The Costs of Executions

May 15, 1994

For the first time in 33 years, the state of Maryland is about to execute someone. All the appeals, delays, second thoughts, recriminations, prayers and curses will have been exhausted when a representative of the state injects John Thanos with three chemicals which, if things go as expected, will kill him in less than 2 minutes.

Things might not go as expected. When the state of Illinois executed John Wayne Gacy last Tuesday, the tube feeding the lethal cocktail into his bloodstream clogged. His dying took 18 minutes. Since Thanos will be the first Marylander executed by chemical injection, it would not be surprising if there are glitches in his case.

We cannot help but wonder what the reaction will be in the state to its first execution since June 9, 1961. For much of the past three decades, no one was executed here because of clever defense lawyering and judicial reticence. But we would like to believe that in those years the citizens of Maryland didn't really want their government to kill people. We would like to believe they still don't. We know from polls and legislative action that the people wanted and still want a death penalty statute. Still we wonder if that means they want it actually implemented. We hope they will be revulsed at an execution. We shall soon see.

We do not want see here anything like the spectacle in Illinois in the hours leading up to the execution of Gacy. People parading in clown suits. People chanting "John-nee! John-nee!" outside the prison where the execution took place. Commemorative and gag tee-shirts on sale to the throngs of the curious and thrill-seekers. Meanwhile, an entertainer, Phil Donahue, is trying to broadcast an execution on his television show.
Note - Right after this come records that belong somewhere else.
-- ==== Sys2Proof/Machine/VecOps.lean ====
section
/-! DEFINITION. Vector registers and elements (R154, R255, R258), what each vector instruction reads, writes and needs (R259, R260,
R268 to R278), and the results of the instructions of VOP and VFX on elements. -/

namespace Sys2Proof.Machine

/-! Registers and elements. -/

/-- The key of register r of a slot: v0–v15 are the slot's, w0–w15 the facet's. -/
def vkey (slot r : Nat) : Nat := if r < 16 then 16 * slot + r else 240 + r
def Facet.vreg (x : Facet) (slot r : Nat) : VReg := kget {} x.v (vkey slot r)

/-- Element e of width w (R258). -/
def VReg.elem (v : VReg) (w e : Nat) : Nat := (v.bits.extractLsb' (w * e) w).toNat

/-- The lanes that element e of width w touches, and the OR of their taint. -/
def lanesOf (w e : Nat) : List Nat := upto (w * e / 32) ((w * e + w - 1) / 32 + 1)
def VReg.tainted (v : VReg) (w e : Nat) : Bool := (lanesOf w e).any fun l => v.taint.getLsbD l

/-- Lanes that n elements of width w need (R259). -/
def lanesFor (w n : Nat) : Nat := if w = 64 then 2 * n else (n * w + 31) / 32

/-- The bound stream of register r: w12–w15 are numbers 28–31. -/
def Facet.streamOf (x : Facet) (r : Nat) : Option Stream := if 28 ≤ r then kfind (r - 28) x.streams else none

/-- The elements of a source: a register's, or a fill stream's next ones (R267). -/
def Facet.source (x : Facet) (slot r w e : Nat) : Nat × Bool :=
  match x.streamOf r with
  | some st =>
    if st.drain then (0, false)
    else match st.buf.find? fun b => b.1 == st.pos + e with
      | some (_, v, t) => (v.toNat % 2 ^ w, t)
      | none => (0, false)
  | none => ((x.vreg slot r).elem w e, (x.vreg slot r).tainted w e)

/-- Element values with their numbers and taint. -/
abbrev Elems := List (Nat × Nat × Bool)

/-- The write of elements of width w: a word is cleared of its taint where it is written whole (R78, R258), unless `orOld`. -/
def vwrite (key w : Nat) (es : Elems) (orOld : Bool := false) : VWrite :=
  let mask := BitVec.ofNat 8192 (es.foldl (fun m (e, _, _) => m + (2 ^ w - 1) * 2 ^ (w * e)) 0)
  { reg := key, bits := BitVec.ofNat 8192 (es.foldl (fun m (e, v, _) => m + v % 2 ^ w * 2 ^ (w * e)) 0), mask := mask,
    taint := es.foldl (fun m (e, _, t) => if t then (lanesOf w e).foldl (fun m l => setBit m l true) m else m) 0,
    lanes := if orOld then 0 else (List.range 256).foldl (fun m l => setBit m l (mask.extractLsb' (32 * l) 32 == BitVec.allOnes 32)) 0 }

/-- A write applied to a register. -/
def VReg.apply (v : VReg) (u : VWrite) : VReg :=
  { bits := (v.bits &&& ~~~u.mask) ||| (u.bits &&& u.mask), taint := (v.taint &&& ~~~u.lanes) ||| u.taint }

/-- The lanes that some bits of a register lie in. -/
def lanesIn (m : BitVec 8192) : BitVec 256 := (List.range 256).foldl (fun v l => setBit v l (m.extractLsb' (32 * l) 32 != 0)) 0

/-- A write without the lanes at and above a grant, which do not exist (R256). -/
def VWrite.within (u : VWrite) (h : Nat) : VWrite :=
  { u with mask := u.mask &&& BitVec.ofNat 8192 (2 ^ (32 * h) - 1), taint := u.taint &&& BitVec.ofNat 256 (2 ^ h - 1) }

/-- A slot's instruction writes a register. Of two slots that write one element of a shared register in one cycle the lower-numbered one's
value stays, and every element that either writes in that cycle is tainted (R262). -/
def Facet.putV (x : Facet) (slot : Nat) (u : VWrite) : Facet :=
  let u := u.within x.grant
  let put := fun (u : VWrite) (t : BitVec 256) =>
    kmod {} u.reg (fun v => let w := v.apply u; { w with taint := w.taint ||| t }) x.v
  if u.reg < 256 ∨ u.mask = 0 then { x with v := put u 0 }
  else
    let others := x.wNow.filter fun w => w.1 != slot && w.2.1 == u.reg
    let lower := (others.filter fun w => decide (w.1 < slot)).foldl (fun m w => m ||| w.2.2) 0
    let ties : BitVec 256 := if others.isEmpty then 0 else others.foldl (fun m w => m ||| lanesIn w.2.2) (lanesIn u.mask)
    { x with v := put { u with mask := u.mask &&& ~~~lower } ties, wNow := x.wNow ++ [(slot, u.reg, u.mask)] }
Live.

L This is Western civilization on the eve of the 21st century?

It is not out of sympathy for Thanos that we want to see him live. It is out of a belief that the death penalty is barbaric and harmful to society. This is an outmoded form of "justice" that should have been discarded years ago, and has been in many civilized nations -- and, indeed, in many states of this nation. Its use demeans and desensitizes all of us.
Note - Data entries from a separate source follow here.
/-- The effect of an entry at its completion on the facet, with its exceptions; an MXST's image is written in this one step (log 51). -/
def MxEntry.finish (e : MxEntry) (x : Facet) (q : Bool) : Facet × Exc :=
  let m := x.mq q
  match m.bind with
  | none => (x, 0)
  | some b =>
    let accs := fun i => kget {} b.acc i
    let (k, d) := mxKind e.ins
    let put := fun (a : Acc) => x.setMq q { m with bind := some { b with acc := kset d a b.acc } }
    match k with
    | .mul z c a => let (r, fl) := e.multiply accs z c a d; (put r, fl)
    | .zero => (put {}, 0)
    | .ld => let (r, fl) := e.loadAcc; (put r, fl)
    | .st scaled =>
      let w := (mFmt e.fa).width
      let (rows, scales, fl) := e.image (accs d) scaled
      let p := dPitch e.da (mRowBytes e.fa)
      let x := rows.zipIdx.foldl (fun x (row, r) => x.putRow (dData e.da + r * p) w row) x
      (if scaled then x.putRow (dScale e.da) (if e.fa.cls = .e then 32 else 8) scales else x, fl)
    | .add j =>
      let out := ((accs d).elems).zipWith
        (fun (a, s) (b, t) => let (v, fl) := toF32 (fAdd false (f32 a) (f32 b)); (v, s || t, fl)) (accs j).elems
      (put (accOf (out.map fun (v, t, _) => (v, t))), out.foldl (fun x (_, _, y) => x ||| y) 0)
    | .tr j =>
      let src := (accs j).elems
      (put (accOf ((List.range 4096).map fun i => (src[64 * (i % 64) + i / 64]?).getD (0, false))), 0)
    | .rel => (x.setMq q { m with bind := none }, 0)

/-- The head entry of a queue may complete: an MXREL at once, another 128 cycles after its compute began, or wr (R298, R300). -/
def Facet.mxDone (x : Facet) (q : Bool) : Bool :=
  match (x.mq q).entries with
  | [] => false
  | e :: _ => (mxKind e.ins).1 == .rel || (e.stage == .computing && decide (e.compAt + max 128 e.wr ≤ x.cyc))

/-- MATRIX_COMPLETION (R156, R298, R300): the writes of the head entry are done, its flags reach its slot, where a CSR read sees them after
an MXFENCE that names the queue, and it leaves MX. -/
def State.mxComplete (s : State) (f : Nat) (q : Bool) : State :=
  let x := s.facet f
  match (x.mq q).entries with
  | [] => s
  | e :: rest =>
    if !x.mxDone q then s
    else
      let (x, fl) := e.finish x q
      let s := s.setFacet f (x.setMq q { x.mq q with entries := rest, lastDone := x.cyc })
      let mine := (x.slot e.slot).owner == some (e.ctx, e.seq)
      let s := if mine then s.modSlot f e.slot fun sl =>
        { sl with cnt := sl.cnt.subMx, mxf0 := if q then sl.mxf0 else sl.mxf0 ||| fl, mxf1 := if q then sl.mxf1 ||| fl else sl.mxf1,
                  mxNow0 := if q then sl.mxNow0 else fl, mxNow1 := if q then fl else sl.mxNow1 } else s
      let s := (((s.mxWaits f q).endBinding f q).engineFreed (prismOf f)).retest f
      match ((s.facet f).mq q).entries with
      | h :: _ => if (mxKind h.ins).1 = .rel then s.pushDue (.matrixCompletion f q) else s
      | [] => s

/-- MATRIX_COMPLETION, R300. -/
def execMatrixCompletion (f : Nat) (q : Bool) (σ : State) : Out := .next ((σ.done (.matrixCompletion f q)).mxComplete f q)

end Sys2Proof.Machine
end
Nor does the death penality achieve two of the principal goals advocates promised and the Supreme Court endorsed. It doesn't deter other killers, as murder rates in Southern states which routinely employ the death penalty show. And it does not save a state a cent of the cost in housing a killer behind bars for life. That's because trial, conviction, sentencing and appellate review are so expensive in capital cases, as Gov. William Donald Schaefer's Commission on the Death Penalty reported last year. Other studies suggest it costs a state more overall when it has the death penalty.

That's in money. The cost to a state's moral authority can't be calculated.